WHAT THE EXERCISE ASKS: Here are some records. Transcribe all of them exactly.
START GIVEN DATA
-- ==== Sys2Proof/Laws/CoreKeep.lean ====
section
/-! SUPPORT. The canonical form of memory is kept by the instructions of a core. -/

namespace Sys2Proof.Machine


theorem State.setCsr_inv {s : State} (r : Csr) (x : Word) (hm : s.inv) :
    (State.setCsr s r x).inv := by
  unfold State.setCsr
  try dsimp only
  repeat' first
    | with_reducible assumption
    | with_reducible apply State.wf_of_inv
    | with_reducible apply State.setTh_inv
    | with_reducible apply State.modK_inv
    | split
    | intro _
    | dsimp only
    | (unfold State.inv; dsimp only)

theorem State.csrUpdate_inv {s : State} (i : Instr) (d a : SReg) (r : Csr) (f : Word → Word → Word) (hm : s.inv) :
    KeepsOut (State.csrUpdate s i d a r f) := by
  unfold State.csrUpdate
  try dsimp only
  repeat' first
    | with_reducible assumption
    | with_reducible apply State.wf_of_inv
    | with_reducible apply keepsOut_next
    | with_reducible apply State.setTh_inv
    | with_reducible apply State.trapIllegal_inv
    | with_reducible apply State.setCsr_inv
    | split
    | intro _
    | dsimp only
    | (unfold State.inv; dsimp only)

theorem execCsrr_inv (d : SReg) (csr : Csr) {s : State} (hm : s.inv) :
    KeepsOut (execCsrr d csr s) := by
  unfold execCsrr
  try dsimp only
  repeat' first
    | with_reducible assumption
    | with_reducible apply State.wf_of_inv
    | with_reducible apply keepsOut_next
    | with_reducible apply State.setTh_inv
    | with_reducible apply State.trapIllegal_inv
    | split
    | intro _
    | dsimp only
    | (unfold State.inv; dsimp only)

theorem execCsrw_inv (d a : SReg) (csr : Csr) {s : State} (hm : s.inv) :
    KeepsOut (execCsrw d a csr s) := by
  unfold execCsrw
  try dsimp only
  repeat' first
    | with_reducible assumption
    | with_reducible apply State.wf_of_inv
    | with_reducible apply keepsOut_next
    | with_reducible apply State.csrUpdate_inv
    | split
    | intro _
    | dsimp only
    | (unfold State.inv; dsimp only)

theorem execCsrs_inv (d a : SReg) (csr : Csr) {s : State} (hm : s.inv) :
    KeepsOut (execCsrs d a csr s) := by
  unfold execCsrs
  try dsimp only
  repeat' first
    | with_reducible assumption
    | with_reducible apply State.wf_of_inv
    | with_reducible apply keepsOut_next
    | with_reducible apply State.csrUpdate_inv
    | split
    | intro _
    | dsimp only
    | (unfold State.inv; dsimp only)

theorem execCsrc_inv (d a : SReg) (csr : Csr) {s : State} (hm : s.inv) :
    KeepsOut (execCsrc d a csr s) := by
  unfold execCsrc
  try dsimp only
  repeat' first
    | with_reducible assumption
    | with_reducible apply State.wf_of_inv
    | with_reducible apply keepsOut_next
    | with_reducible apply State.csrUpdate_inv
    | split
    | intro _
    | dsimp only
    | (unfold State.inv; dsimp only)

theorem State.trapRead_inv {s : State} (i : Instr) (r : PendingRead) (hm : s.inv) :
    (State.trapRead s i r).inv := by
  unfold State.trapRead
  try dsimp only
  repeat' first
    | with_reducible assumption
    | with_reducible apply State.wf_of_inv
    | with_reducible apply State.setTh_inv
    | with_reducible apply State.trap_inv
    | split
    | intro _
    | dsimp only
    | (unfold State.inv; dsimp only)

theorem State.stallFor_inv {s : State} (i : Instr) (hm : s.inv) :
    (State.stallFor s i).inv := by
  unfold State.stallFor
  try dsimp only
  repeat' first
    | with_reducible assumption
    | with_reducible apply State.wf_of_inv
    | with_reducible apply State.setTh_inv
    | split
    | intro _
    | dsimp only
    | (unfold State.inv; dsimp only)

theorem State.enter_inv {s : State} (c : CoreIx) (t : ThrIx) (hm : s.inv) :
    (State.enter s c t).inv := by
  unfold State.enter
  try dsimp only
  repeat' first
    | with_reducible assumption
    | with_reducible apply State.wf_of_inv
    | split
    | intro _
    | dsimp only
    | (unfold State.inv; dsimp only)

theorem State.issued_inv {s : State} (hm : s.inv) :
    (State.issued s).inv := by
  unfold State.issued
  try dsimp only
  repeat' first
    | with_reducible assumption
    | with_reducible apply State.wf_of_inv
    | with_reducible apply State.modK_inv
    | split
    | intro _
    | dsimp only
    | (unfold State.inv; dsimp only)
END GIVEN DATA
REPLY:
-- ==== Sys2Proof/Laws/CoreKeep.lean ====
section
/-! SUPPORT. The canonical form of memory is kept by the instructions of a core. -/

namespace Sys2Proof.Machine


theorem State.setCsr_inv {s : State} (r : Csr) (x : Word) (hm : s.inv) :
    (State.setCsr s r x).inv := by
  unfold State.setCsr
  try dsimp only
  repeat' first
    | with_reducible assumption
    | with_reducible apply State.wf_of_inv
    | with_reducible apply State.setTh_inv
    | with_reducible apply State.modK_inv
    | split
    | intro _
    | dsimp only
    | (unfold State.inv; dsimp only)

theorem State.csrUpdate_inv {s : State} (i : Instr) (d a : SReg) (r : Csr) (f : Word → Word → Word) (hm : s.inv) :
    KeepsOut (State.csrUpdate s i d a r f) := by
  unfold State.csrUpdate
  try dsimp only
  repeat' first
    | with_reducible assumption
    | with_reducible apply State.wf_of_inv
    | with_reducible apply keepsOut_next
    | with_reducible apply State.setTh_inv
    | with_reducible apply State.trapIllegal_inv
    | with_reducible apply State.setCsr_inv
    | split
    | intro _
    | dsimp only
    | (unfold State.inv; dsimp only)

theorem execCsrr_inv (d : SReg) (csr : Csr) {s : State} (hm : s.inv) :
    KeepsOut (execCsrr d csr s) := by
  unfold execCsrr
  try dsimp only
  repeat' first
    | with_reducible assumption
    | with_reducible apply State.wf_of_inv
    | with_reducible apply keepsOut_next
    | with_reducible apply State.setTh_inv
    | with_reducible apply State.trapIllegal_inv
    | split
    | intro _
    | dsimp only
    | (unfold State.inv; dsimp only)

theorem execCsrw_inv (d a : SReg) (csr : Csr) {s : State} (hm : s.inv) :
    KeepsOut (execCsrw d a csr s) := by
  unfold execCsrw
  try dsimp only
  repeat' first
    | with_reducible assumption
    | with_reducible apply State.wf_of_inv
    | with_reducible apply keepsOut_next
    | with_reducible apply State.csrUpdate_inv
    | split
    | intro _
    | dsimp only
    | (unfold State.inv; dsimp only)

theorem execCsrs_inv (d a : SReg) (csr : Csr) {s : State} (hm : s.inv) :
    KeepsOut (execCsrs d a csr s) := by
  unfold execCsrs
  try dsimp only
  repeat' first
    | with_reducible assumption
    | with_reducible apply State.wf_of_inv
    | with_reducible apply keepsOut_next
    | with_reducible apply State.csrUpdate_inv
    | split
    | intro _
    | dsimp only
    | (unfold State.inv; dsimp only)

theorem execCsrc_inv (d a : SReg) (csr : Csr) {s : State} (hm : s.inv) :
    KeepsOut (execCsrc d a csr s) := by
  unfold execCsrc
  try dsimp only
  repeat' first
    | with_reducible assumption
    | with_reducible apply State.wf_of_inv
    | with_reducible apply keepsOut_next
    | with_reducible apply State.csrUpdate_inv
    | split
    | intro _
    | dsimp only
    | (unfold State.inv; dsimp only)

theorem State.trapRead_inv {s : State} (i : Instr) (r : PendingRead) (hm : s.inv) :
    (State.trapRead s i r).inv := by
  unfold State.trapRead
  try dsimp only
  repeat' first
    | with_reducible assumption
    | with_reducible apply State.wf_of_inv
    | with_reducible apply State.setTh_inv
    | with_reducible apply State.trap_inv
    | split
    | intro _
    | dsimp only
    | (unfold State.inv; dsimp only)

theorem State.stallFor_inv {s : State} (i : Instr) (hm : s.inv) :
    (State.stallFor s i).inv := by
  unfold State.stallFor
  try dsimp only
  repeat' first
    | with_reducible assumption
    | with_reducible apply State.wf_of_inv
    | with_reducible apply State.setTh_inv
    | split
    | intro _
    | dsimp only
    | (unfold State.inv; dsimp only)

theorem State.enter_inv {s : State} (c : CoreIx) (t : ThrIx) (hm : s.inv) :
    (State.enter s c t).inv := by
  unfold State.enter
  try dsimp only
  repeat' first
    | with_reducible assumption
    | with_reducible apply State.wf_of_inv
    | split
    | intro _
    | dsimp only
    | (unfold State.inv; dsimp only)

theorem State.issued_inv {s : State} (hm : s.inv) :
    (State.issued s).inv := by
  unfold State.issued
  try dsimp only
  repeat' first
    | with_reducible assumption
    | with_reducible apply State.wf_of_inv
    | with_reducible apply State.modK_inv
    | split
    | intro _
    | dsimp only
    | (unfold State.inv; dsimp only)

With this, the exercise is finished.